Et là, j’ai téléphoné au directeur de Carpentras en lui demandant s’il voulait bien me recevoir pour un entretien. Ça se passait en avril 1989. Il me dit oui et me donne un horaire précis de rendez-vous. Et moi, pour aller de Rethel à Carpentras, il fallait que je prenne le train. Alors Rethel est directement relié à Paris en passant par Reims, Épernay, tout ça. Il fallait que je parte après ma journée de travail, il n’y avait pas moyen de faire autrement. Le directeur pour qui je travaillais voulait bien me donner une journée pour l’aller-retour mais pas plus. Donc, 20h30 le train à Rethel qui nous mène à Reims. À Reims, on change de quai et on prend le train qui s’appelle le Dijonnais, un train de nuit direct entre Lille et Marseille, avec couchettes. C’était la première fois de ma vie que je prenais un train de nuit, vous savez comment c’est, vous êtes balancé, roulis, tangage aussi un peu, un voisin qui ronfle, un autre qui sent pas bon, enfin voilà…

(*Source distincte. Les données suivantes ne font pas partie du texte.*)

-- ==== Sys2Proof/Machine/Cdi.lean ====
section
/-!
DEFINITION. Meanings of the sequencer's commands on the core-die interface: mode registers, self-refresh, training commands,
tracking, retraining, polls and recovery (08 R205 to R230).
-/
namespace Sys2Proof.Machine

/-- Every SAG of a (pseudo-channel, SID) is closed. -/
def closeAll (s : State) (pc sid : Nat) : State :=
  modPch s pc fun p => { p with sags := p.sags.map fun (i, g) => (i, if i / 64 = sid then { g with row := none } else g) }

/-- A pseudo-channel that exists and has not failed: a failed one receives no command (R228). -/
def pcCommanded (s : State) (pc sid : Nat) : Bool := pc < nPcs s && sid < 4 && !pcFailed s pc

/-- PREA (R208). -/
def doPrea (pc sid nck : Nat) (flips : Flips) (s : State) : State :=
  if pcCommanded s pc sid then
    issueSeq s (pc / 2) (seqIssued nck cPrea pc sid 0 0) flips fun _ s => closeAll s pc sid
  else s

def execPrea (pc sid nck : Nat) (flips : Flips) (s : State) : Host.Outcome State Fault Refusal :=
  .next (doPrea pc sid nck flips s)

/-- MRW (R209). -/
def doMrw (channel sid ma data nck : Nat) (flips : Flips) (s : State) : State :=
  if sid < 4 && ma < 32 then
    issueSeq s channel (seqIssued nck cMrw 0 sid 0 (ma * 256 + data % 256)) flips fun ok s =>
      if ok then writeMr s channel sid ma (data % 256) else s
  else s

def execMrw (channel sid ma data nck : Nat) (flips : Flips) (s : State) : Host.Outcome State Fault Refusal :=
  .next (doMrw channel sid ma data nck flips s)

/-- A mode-register read starts: its value is awaited. A slice answers it in self-refresh while CK runs (R207). -/
def issueMrr (s : State) (c sid ma nck : Nat) (flips : Flips) : State :=
  let x := mrrCommand s c sid ma nck
  if c < nChannels s && rdi s R.CDI_CHANNEL_STATE c = 0 && timingMet s c x &&
      (!(chanOf s c).selfRef || (chanOf s c).ck) then
    let r := mrRead s c x flips
    modChan (obsEvent (record s c x flips) (unitPhy (quadOf c)) 23 1) c fun h => { h with mrrs := h.mrrs ++ [r] }
  else s

/-- MRR. -/
def doMrr (channel sid ma nck : Nat) (flips : Flips) (s : State) : State :=
  if sid < 4 && ma < 32 then issueMrr s channel sid ma nck flips else s

def execMrr (channel sid ma nck : Nat) (flips : Flips) (s : State) : Host.Outcome State Fault Refusal :=
  .next (doMrr channel sid ma nck flips s)

/-- A poll's value: bits [7:6] clear prove the SID up to the read, one of them set calls for recovery; bit [5] raises EV.06.10
(R224, R225). -/
def takePoll (s : State) (c : Nat) (r : MrRead) (v : Nat) : State :=
  let s := if bitOf v 5 then raiseEv s 6 10 0 (ident 4 c) else s
  if v &&& 0xC0 = 0 then prove s c r.sid r.count else modChan s c fun h => { h with trouble := true }

/-- MRR_RESULT: a value comes back, `own` where the register is the die's own reading, with what the lanes altered (R207). A slice
that did not execute the read sends none. -/
def doMrrResult (channel sid ma own : Nat) (err : BitVec 576) (s : State) : State :=
  match (chanOf s channel).mrrs.find? fun r => r.sid = sid && r.ma = ma with
  | none => s
  | some r =>
    let s := modChan s channel fun h => { h with mrrs := h.mrrs.erase r }
    if !r.heard then s
    else
      let v := readBack r own err (Config.freeValue s.free).toNat
      let s := { s with free := s.free + 1 }
      if ma = 3 then takePoll s channel r v else s

def execMrrResult (channel sid ma own : Nat) (err : BitVec 576) (s : State) : Host.Outcome State Fault Refusal :=
  .next (doMrrResult channel sid ma own err s)

/-- A SID is to be polled: not proven within CDI_STATUS_POLL, or 3,584 commands unproven (R224). -/
def pollDue (s : State) (c sid : Nat) : Bool :=
  decide (tget (chanOf s c).provenAt sid 0 + rd s R.CDI_STATUS_POLL ≤ s.now) || decide (3584 ≤ unproven s c sid)

/-- STATUS_POLL: MR3 of a SID not proven lately is read (R224). -/
def doStatusPoll (channel sid nck : Nat) (flips : Flips) (s : State) : State :=
  if sid < 4 && !(chanOf s channel).selfRef && pollDue s channel sid then issueMrr s channel sid 3 nck flips else s

def execStatusPoll (channel sid nck : Nat) (flips : Flips) (s : State) : Host.Outcome State Fault Refusal :=
  .next (doStatusPoll channel sid nck flips s)

/-- Every row of the channel is closed, no retrain holds it and nothing of its queues is left but internal requests that have not
issued; a commanded reset gives up after 100 µs what is still unwritten (14 R388). -/
def channelQuiet (s : State) (c : Nat) : Bool :=
  let givenUp := s.start.commanded.isSome && decide (s.start.commandedAt + 100000 ≤ s.now)
  [c * 2, c * 2 + 1].all fun pc =>
    (pchOf s pc).sags.all (fun (_, g) => g.row.isNone) && !(pchOf s pc).hold &&
      (givenUp || (pchOf s pc).held.all fun (_, h) => isInternal h && h.issued.isNone && h.purpose ≠ .qualRestore)

/-- A channel is to enter self-refresh: past E3 of an entry that stands, in a trip, or for a commanded reset (11 R295, 09
R252, 14 R388). -/
def entersRefresh (s : State) (c : Nat) : Bool :=
  let entry := match s.sleep.entry with
    | some e => entryScope s c && e.abort.isNone && rd s R.SLP_ENTRY_POINT = 4
    | none => false
  entry || s.stack.trip || s.start.commanded.isSome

Arrivée un peu avant Dijon, entre Chaumont-sur-Marne et Dijon où je commençais quand même à m’endormir : changement de voie. C’est-à-dire qu’on trie les wagons et qu’on les transporte sur une autre voie. L’endroit s’appelle Culmont-Chalindrey. Tous les hommes qui ont fait leur service militaire et qui sont venus en garnison dans l’est connaissent cet endroit.

L’échange a lieu je ne sais pas vers quelle heure mais je dirais vers minuit-1h du matin. Donc changement, Dijon et puis très vite Avignon. Un préposé dans le train vous réveille en fonction de votre billet. J’arrive à Avignon à 4h30 peut-être. J’avise ce qu’on appelait le café de la gare, pour me réveiller un peu. Et puis je me dis maintenant que je suis à Avignon, il faut que je trouve Carpentras.

Heureusement, Avignon centre, la gare routière est juste à côté, donc je trouve un bus qui démarre vers 7h du matin et qui va jusqu’à Carpentras. Une heure après, j’étais à Carpentras, bien sûr. Je descends au centre-ville de Carpentras. Et là, je demande un peu autour de moi si on connaît le lycée agricole. Les gens me disaient : « Non pas de lycée agricole, pas de lycée agricole… ». C’est pas possible ! Je vais voir les chauffeurs de taxi, je me dis qu’en principe, ces gens-là sont au courant des adresses. Y’en a qui me dit : « Ah vous voulez parler du lycée de Serres ? » Ah ! Je lui dis : « Oui c’est à Serres, mais je ne sais pas où c’est ». Il me répond : « Je vous emmène».  Donc ce brave homme m’emmène à Serres, en gros un quart d’heure, 4 kilomètres. Il me dépose là, c’était un jour où il pleuvait légèrement, vous savez, une fine bruine comme j’avais l’habitude d’en connaître moi. Comment dirais-je, juste ce qu’il faut pour mouiller les végétaux. Je descends de la voiture, et là… le lycée avait toute une rangée de romarins qui bordaient le lycée sur plusieurs dizaines de mètres. Et alors, cette odeur de romarin, voilà. Ça fait bientôt 30 ans, je l’ai toujours dans mes narines, toujours dans ma tête.